§ How to complete this task
Below are some entries. Repeat exactly the lines from the one with "theorem Work.mountFinish (h" through the one with "all_goals rfl", and only those.

───── Provided material

theorem Work.completeFirst (h : Work s t) : Work s (completeFirst t) := by
  have hupdate {t : State} (h : Work s t) (a : Apply) (i : Nat) : Work s (resetUpdate a t i) := by
    unfold resetUpdate
    dsimp only
    split
    · exact h.writeClean _ _ _
    · exact h
  unfold Machine.completeFirst
  split
  · split
    · exact .ite _ (.foldl (fun h i => hupdate h _ i) h _) h
    · exact .ite _ (h.unmapRange _ _ _) h
    · exact .ite _ (h.unmapRange _ _ _) h
    all_goals exact h
  · exact h

/-- A captured word whose side effect is dropped claims nothing. -/
theorem captureSound_continued {p : Hpi} {n m : Ntc} {s : State}
    (h : ({ s with hpi := p, ntc := n } : State).captureSound = true) :
    ({ s with hpi := p.continued, ntc := m } : State).captureSound = true := by
  revert h
  simp only [State.captureSound, Hpi.continued]
  cases p.captured with
  | none => exact fun _ => rfl
  | some c =>
    simp only [Option.map_some, Bool.and_eq_true]
    exact fun h => ⟨h.1, rfl⟩

/-- A partial reset empties the stack and drops the captured word's side effect; configuration and stores it keeps (R177). -/
theorem Work.partialReset (h : Work s t) (k : ResetKind) (r : Option (FaultCode × FaultCode)) :
    Work s (partialReset k r t) := by
  refine h.completeFirst.trans ?_
  generalize hu : Machine.completeFirst t = u
  have hv : (Machine.partialReset k r t).vitals = { u.vitals with
      captured := u.hpi.continued.captured, unannounced := 0, level := 0, stack := [] } := by
    subst hu
    exact wakeCause_vitals _
  have hmid : Work u { u with hpi := u.hpi.continued, ntc := u.ntc.partialReset } :=
    ⟨⟨fun ⟨hpolicy, ⟨hlow, hhigh, _⟩, hlevels⟩ => ⟨hpolicy, ⟨hlow, hhigh, hlow⟩, hlevels⟩,
      fun _ ⟨_, _, _, hcap⟩ => ⟨Nat.zero_le _, by simp [Ntc.partialReset], by simp [Ntc.partialReset],
        captureSound_continued hcap⟩, id⟩, fun _ => id⟩
  exact hmid.same hv

theorem Work.raiseHard (h : Work s t) (f : FaultCode) : Work s (raiseHard f t) := by
  unfold Machine.raiseHard
  split
  · exact h.partialReset _ _
  · exact h.raiseFault f

theorem Work.raiseMap (h : Work s t) (l : Loc) : Work s (raiseMap l t) := by
  unfold Machine.raiseMap
  split
  · exact h.partialReset _ _
  · exact (h.raiseFault .f2).same rfl

theorem Work.mountFault (h : Work s t) (m : Mount) : Work s (mountFault m t) := by
  unfold Machine.mountFault
  split
  · have hspare {t : State} (h : Work s t) (p : Prop) [Decidable p] (e : Event) :
        Work s (if p then Machine.setEvent e t else t) := .ite _ (h.setEvent e) h
    exact (hspare (hspare (h.raiseMap _) _ _) _ _).setEvent _
  · exact h.setEvent _

theorem Work.evalReclaim (h : Work s t) : Work s (evalReclaim t) := h.same rfl

theorem Work.mountCounts (h : Work s t) (m : Mount) : Work s (mountCounts m t) := h.same rfl

theorem Work.mountFinish (h : Work s t) : Work s (mountFinish t) := by
  unfold Machine.mountFinish
  split
  · next m _ =>
    refine .ite _ ?_ h
    have hopen := (h.mountResolve m).takeReclaimOpen.takeHostOpen.same (mountReserve_vitals _)
    exact ((hopen.evalReclaim.mountCounts m).mountFault m).same rfl
  · exact h

theorem cutOff_stores {s : State} (op : Option PortOp) (h : s.StoresSound) : (cutOff op s).StoresSound := by
  unfold cutOff
  repeat' split
  · exact (((Work.refl s).putCell _ _ false).putGroup _ _).stores h
  all_goals exact h

theorem surviving_stores {s u : State} (hm : u.mm = s.mm.surviving) (h : s.StoresSound) : u.StoresSound := by
  obtain ⟨hflash, _, hgroups, _⟩ := h
  simp only [State.StoresSound, hm]
  exact ⟨hflash, rfl, sparseWf_filter _ (sparseWf_map _ hgroups), fun p hp => by
    simpa [Media.surviving] using (List.mem_filter.1 hp).2⟩

theorem cutOff_frame (op : Option PortOp) (s : State) : cutOff op s =
    { s with mm := { s.mm with flash := (cutOff op s).mm.flash, groups := (cutOff op s).mm.groups } } := by
  unfold cutOff
  repeat' split
  all_goals rfl

theorem fullReset_frame (k : ResetKind) (s : State) : fullReset k s =
    { hpi := if k = .port then s.hpi.continued else s.hpi.abandoned
      csq := .reset, dp := .reset, fc := .reset, rvt := .reset
      mm := { Media.blank with
        flash := (fullReset k s).mm.flash, groups := (fullReset k s).mm.groups, defects := s.mm.defects }
      mount := none, ntc := .reset, pwr := .reset
      rst := { resetnLow := s.rst.resetnLow, inReset := if k = .port then none else some k, portReset := k = .port
               nen := false, cause := k, collision := none }
      pending := s.pending } := cutOff_frame _ _

theorem keeps_fullReset (k : ResetKind) (s : State) : Keeps s (fullReset k s) := by
  have hfc : (fullReset k s).fc = Cache.reset := by rw [fullReset_frame]
  have hntc : (fullReset k s).ntc = Ntc.reset := by rw [fullReset_frame]
  refine ⟨fun _ => ?_, fun _ ⟨_, _, _, hcap⟩ => ⟨?_, ?_, ?_, ?_⟩, fun h => ?_⟩
  · simp only [State.ConfigSound, hfc, hntc]
    decide
  · simp [hntc, Ntc.reset]
  · simp [hntc, Ntc.reset]
  · simp [hntc, Ntc.reset]
  · rw [fullReset_frame]
    by_cases hk : k = .port
    · simp only [if_pos hk]
      exact captureSound_continued (s := { s with mm := _ }) hcap
    · simp only [if_neg hk]
      rfl
  · exact cutOff_stores _ (surviving_stores rfl h)

end Sys2Proof.Machine
end

section
/-! `Work` for the tick, the frames of the host port, the captured words and the written registers, and what every command
keeps: the three invariants, and a ticket in flight but for the completion of its program and a full reset. -/

namespace Sys2Proof.Machine

variable {s t : State}

/-! ### Time and power -/

theorem Work.abandon (h : Work s t) (op : PortOp) : Work s (abandon op t) := by
  unfold Machine.abandon
  split
  · exact (h.programLost _ _ _ _).holdRetry _
  · exact .ite _ (h.reerased _ _) (h.failErase _ _)
  · exact .ite _ ((h.clearPort.classify _ _).nextPosition _) (h.readResult _ _ _)

theorem Work.raiseStall (h : Work s t) : Work s (raiseStall t) := (h.modMount _).raiseHard .f3

theorem Work.stallOp (h : Work s t) (op : PortOp) : Work s (stallOp op t) :=
  .ite _ ((h.abandon op).raiseStall.same rfl) (h.abandon op).raiseStall

theorem Work.tickStall (h : Work s t) : Work s (tickStall t) := by
  unfold Machine.tickStall
  split
  · exact .ite _ (h.stallOp _) (h.same rfl)
  · exact h

theorem Work.tickPowerUp (h : Work s t) : Work s (tickPowerUp t) := by
  unfold Machine.tickPowerUp
  split
  · refine .ite _ (Work.raiseHard ?_ .f3) ?_
    all_goals exact h.same rfl
  · exact h

theorem Work.checkBuffer (h : Work s t) (b : BufId) (w : Option Nat) : Work s (checkBuffer b w t) := by
  unfold Machine.checkBuffer
  split
  · exact .ite _ (.ite _ (h.readBufferError _).settleSlots (h.writeBufferError _).settleSlots) h
  · exact h

theorem tickQuiet_vitals (s : State) : (tickQuiet s).vitals = s.vitals := by
  unfold tickQuiet
  split <;> rfl

theorem Work.announce (h : Work s t) : Work s (announce t) :=
  h.trans ⟨⟨fun ⟨hpolicy, ⟨hlow, hhigh, _⟩, hlevels⟩ => ⟨hpolicy, ⟨hlow, hhigh, hlow⟩, hlevels⟩, fun _ => id, id⟩,
    fun _ => id⟩

theorem Work.tickCoalesce (h : Work s t) : Work s (tickCoalesce t) := by
  unfold Machine.tickCoalesce
  split
  · exact .ite _ h.announce (h.same rfl)
  · exact h

theorem armIntent_vitals (s : State) : (armIntent s).vitals = s.vitals := by
  unfold armIntent
  split <;> rfl

theorem tickIdle_vitals (s : State) : (tickIdle s).vitals = s.vitals := by
  unfold tickIdle
  split
  · exact armIntent_vitals _
  · rfl

theorem Work.tickWhen (h : Work s t) (p : State → Bool) (w0 w1 : Option Nat) : Work s (tickWhen p w0 w1 t) :=
  .ite _ (((((h.tickStall.settleSlots.tickPowerUp.checkBuffer .tb0 w0).checkBuffer .tb1 w1).same
    (tickQuiet_vitals _)).tickCoalesce).same (tickIdle_vitals _)) h

theorem Work.enterSleep (h : Work s t) : Work s (enterSleep t) := h.same (enterSleep_vitals t)

theorem Work.sleepComplete (h : Work s t) : Work s (sleepComplete t) := by
  unfold Machine.sleepComplete
  split
  · exact .ite _ (.ite _ ((h.modSlot _ _).finishApply _ _ _) (h.finishApply _ _ _).enterSleep) h
  · exact h

theorem Work.mediaReadyOp (h : Work s t) : Work s (mediaReadyOp t) := .ite _ (h.same rfl) h

theorem Work.porEndOp (h : Work s t) : Work s (porEndOp t) := by
  refine .ite _ (Work.startMount ?_) h
  exact h.same rfl

theorem Work.pinReleaseOp (h : Work s t) : Work s (pinReleaseOp t) := by
  refine .ite _ (.ite _ (Work.startMount ?_) ?_) h
  all_goals exact h.same rfl

/-! ### Frames -/

/-- A change of the frame at which no captured word is left, or none was. -/
theorem Work.of_frame {p : Hpi} (h : s.ServiceSound → p.captured = none) : Work s { s with hpi := p } := by
  refine ⟨⟨id, fun _ hs => ?_, id⟩, fun _ => id⟩
  have hnone := h hs
  obtain ⟨hdepth, hle, hpair, -⟩ := hs
  exact ⟨hdepth, hle, hpair, by simp [State.captureSound, hnone]⟩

──────────

§ Answer
theorem Work.mountFinish (h : Work s t) : Work s (mountFinish t) := by
  unfold Machine.mountFinish
  split
  · next m _ =>
    refine .ite _ ?_ h
    have hopen := (h.mountResolve m).takeReclaimOpen.takeHostOpen.same (mountReserve_vitals _)
    exact ((hopen.evalReclaim.mountCounts m).mountFault m).same rfl
  · exact h

theorem cutOff_stores {s : State} (op : Option PortOp) (h : s.StoresSound) : (cutOff op s).StoresSound := by
  unfold cutOff
  repeat' split
  · exact (((Work.refl s).putCell _ _ false).putGroup _ _).stores h
  all_goals exact h

theorem surviving_stores {s u : State} (hm : u.mm = s.mm.surviving) (h : s.StoresSound) : u.StoresSound := by
  obtain ⟨hflash, _, hgroups, _⟩ := h
  simp only [State.StoresSound, hm]
  exact ⟨hflash, rfl, sparseWf_filter _ (sparseWf_map _ hgroups), fun p hp => by
    simpa [Media.surviving] using (List.mem_filter.1 hp).2⟩

theorem cutOff_frame (op : Option PortOp) (s : State) : cutOff op s =
    { s with mm := { s.mm with flash := (cutOff op s).mm.flash, groups := (cutOff op s).mm.groups } } := by
  unfold cutOff
  repeat' split
  all_goals rfl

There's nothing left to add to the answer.